EXERCISE PROMPT.
Where the string "time" occurs in a line of the data below, that line should be copied.

[Saved data entries]
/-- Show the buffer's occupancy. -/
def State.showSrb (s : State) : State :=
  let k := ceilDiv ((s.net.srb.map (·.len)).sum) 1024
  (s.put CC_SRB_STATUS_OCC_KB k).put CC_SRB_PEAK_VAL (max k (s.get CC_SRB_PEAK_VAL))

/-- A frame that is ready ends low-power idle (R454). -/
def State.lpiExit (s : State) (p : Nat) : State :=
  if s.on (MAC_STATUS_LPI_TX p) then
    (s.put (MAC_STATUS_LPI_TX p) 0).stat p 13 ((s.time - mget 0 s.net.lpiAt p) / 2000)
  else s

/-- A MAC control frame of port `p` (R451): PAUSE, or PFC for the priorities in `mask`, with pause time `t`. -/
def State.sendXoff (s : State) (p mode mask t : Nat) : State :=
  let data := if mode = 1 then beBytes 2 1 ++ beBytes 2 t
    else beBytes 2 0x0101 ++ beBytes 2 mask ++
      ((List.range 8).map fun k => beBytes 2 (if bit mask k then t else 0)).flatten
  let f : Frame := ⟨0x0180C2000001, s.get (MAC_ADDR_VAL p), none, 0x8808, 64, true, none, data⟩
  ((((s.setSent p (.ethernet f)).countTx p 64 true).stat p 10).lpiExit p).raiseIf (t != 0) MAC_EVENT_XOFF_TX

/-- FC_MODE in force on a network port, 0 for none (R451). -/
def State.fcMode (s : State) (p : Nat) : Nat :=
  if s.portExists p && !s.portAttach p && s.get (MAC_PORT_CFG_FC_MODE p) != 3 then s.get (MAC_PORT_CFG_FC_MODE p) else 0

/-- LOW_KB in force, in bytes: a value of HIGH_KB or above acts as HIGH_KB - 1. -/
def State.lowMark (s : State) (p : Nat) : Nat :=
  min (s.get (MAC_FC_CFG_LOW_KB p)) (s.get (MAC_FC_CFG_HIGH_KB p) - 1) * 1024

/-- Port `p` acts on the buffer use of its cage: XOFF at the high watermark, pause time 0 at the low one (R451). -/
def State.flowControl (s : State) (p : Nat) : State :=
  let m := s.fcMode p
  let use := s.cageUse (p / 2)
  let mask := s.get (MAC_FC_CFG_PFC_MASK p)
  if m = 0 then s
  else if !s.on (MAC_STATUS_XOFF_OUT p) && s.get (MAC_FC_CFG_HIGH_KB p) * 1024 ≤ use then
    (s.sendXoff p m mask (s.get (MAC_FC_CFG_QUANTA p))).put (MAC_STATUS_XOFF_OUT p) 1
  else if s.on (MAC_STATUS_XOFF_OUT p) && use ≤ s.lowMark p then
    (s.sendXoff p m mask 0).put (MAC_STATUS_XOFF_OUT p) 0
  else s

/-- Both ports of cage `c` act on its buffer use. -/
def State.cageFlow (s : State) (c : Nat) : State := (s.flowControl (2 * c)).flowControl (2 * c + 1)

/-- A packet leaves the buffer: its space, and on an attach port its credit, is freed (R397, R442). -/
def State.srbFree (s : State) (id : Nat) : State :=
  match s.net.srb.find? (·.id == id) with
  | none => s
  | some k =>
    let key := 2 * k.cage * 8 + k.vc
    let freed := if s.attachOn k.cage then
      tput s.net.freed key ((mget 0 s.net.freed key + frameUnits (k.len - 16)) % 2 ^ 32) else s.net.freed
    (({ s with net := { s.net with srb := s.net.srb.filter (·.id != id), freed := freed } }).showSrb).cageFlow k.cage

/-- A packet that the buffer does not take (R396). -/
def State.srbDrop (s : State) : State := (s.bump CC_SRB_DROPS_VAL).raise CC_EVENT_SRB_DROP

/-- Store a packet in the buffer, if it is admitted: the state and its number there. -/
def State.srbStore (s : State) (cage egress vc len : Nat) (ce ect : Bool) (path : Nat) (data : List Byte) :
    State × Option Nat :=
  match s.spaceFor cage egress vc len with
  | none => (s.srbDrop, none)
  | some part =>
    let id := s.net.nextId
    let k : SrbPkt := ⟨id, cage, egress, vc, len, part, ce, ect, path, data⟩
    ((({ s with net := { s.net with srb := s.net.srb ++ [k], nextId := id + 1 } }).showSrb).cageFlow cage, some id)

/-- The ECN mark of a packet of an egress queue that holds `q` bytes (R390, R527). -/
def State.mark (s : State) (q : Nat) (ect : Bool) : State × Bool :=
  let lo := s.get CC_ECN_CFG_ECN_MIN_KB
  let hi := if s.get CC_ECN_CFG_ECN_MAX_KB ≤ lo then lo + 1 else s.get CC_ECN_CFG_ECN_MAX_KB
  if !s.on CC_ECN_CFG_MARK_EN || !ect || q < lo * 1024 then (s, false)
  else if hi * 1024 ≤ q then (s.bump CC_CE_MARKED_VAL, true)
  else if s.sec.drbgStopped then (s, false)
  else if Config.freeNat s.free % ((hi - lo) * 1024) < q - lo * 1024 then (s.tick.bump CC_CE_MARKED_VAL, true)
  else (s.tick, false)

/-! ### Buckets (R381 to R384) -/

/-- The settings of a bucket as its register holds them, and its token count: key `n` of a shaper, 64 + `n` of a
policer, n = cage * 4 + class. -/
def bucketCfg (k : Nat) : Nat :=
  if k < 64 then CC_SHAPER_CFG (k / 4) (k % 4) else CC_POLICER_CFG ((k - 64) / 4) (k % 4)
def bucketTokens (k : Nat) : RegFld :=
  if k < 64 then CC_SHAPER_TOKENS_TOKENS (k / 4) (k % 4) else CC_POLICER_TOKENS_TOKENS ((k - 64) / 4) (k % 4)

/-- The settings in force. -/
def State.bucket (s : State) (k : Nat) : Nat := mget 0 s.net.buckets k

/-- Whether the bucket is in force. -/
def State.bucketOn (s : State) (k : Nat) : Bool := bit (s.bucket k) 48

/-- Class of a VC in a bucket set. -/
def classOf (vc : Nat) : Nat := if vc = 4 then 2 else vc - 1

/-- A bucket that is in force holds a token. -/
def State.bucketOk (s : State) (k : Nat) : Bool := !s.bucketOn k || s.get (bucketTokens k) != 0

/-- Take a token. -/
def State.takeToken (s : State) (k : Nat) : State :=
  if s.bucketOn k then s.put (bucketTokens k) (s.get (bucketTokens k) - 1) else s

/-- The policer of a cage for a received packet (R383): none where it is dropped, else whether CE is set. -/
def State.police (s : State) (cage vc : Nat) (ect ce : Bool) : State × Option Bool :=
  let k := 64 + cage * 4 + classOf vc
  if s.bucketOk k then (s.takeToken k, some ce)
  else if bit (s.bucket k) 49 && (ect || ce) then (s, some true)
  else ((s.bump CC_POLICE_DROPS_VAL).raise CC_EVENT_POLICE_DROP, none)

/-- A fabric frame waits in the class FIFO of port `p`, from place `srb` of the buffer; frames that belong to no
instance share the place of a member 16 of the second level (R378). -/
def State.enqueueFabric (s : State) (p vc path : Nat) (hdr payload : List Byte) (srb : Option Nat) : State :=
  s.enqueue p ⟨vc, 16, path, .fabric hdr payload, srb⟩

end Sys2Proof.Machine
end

EXPECTED OUTPUT.
    (s.put (MAC_STATUS_LPI_TX p) 0).stat p 13 ((s.time - mget 0 s.net.lpiAt p) / 2000)
/-- A MAC control frame of port `p` (R451): PAUSE, or PFC for the priorities in `mask`, with pause time `t`. -/
/-- Port `p` acts on the buffer use of its cage: XOFF at the high watermark, pause time 0 at the low one (R451). -/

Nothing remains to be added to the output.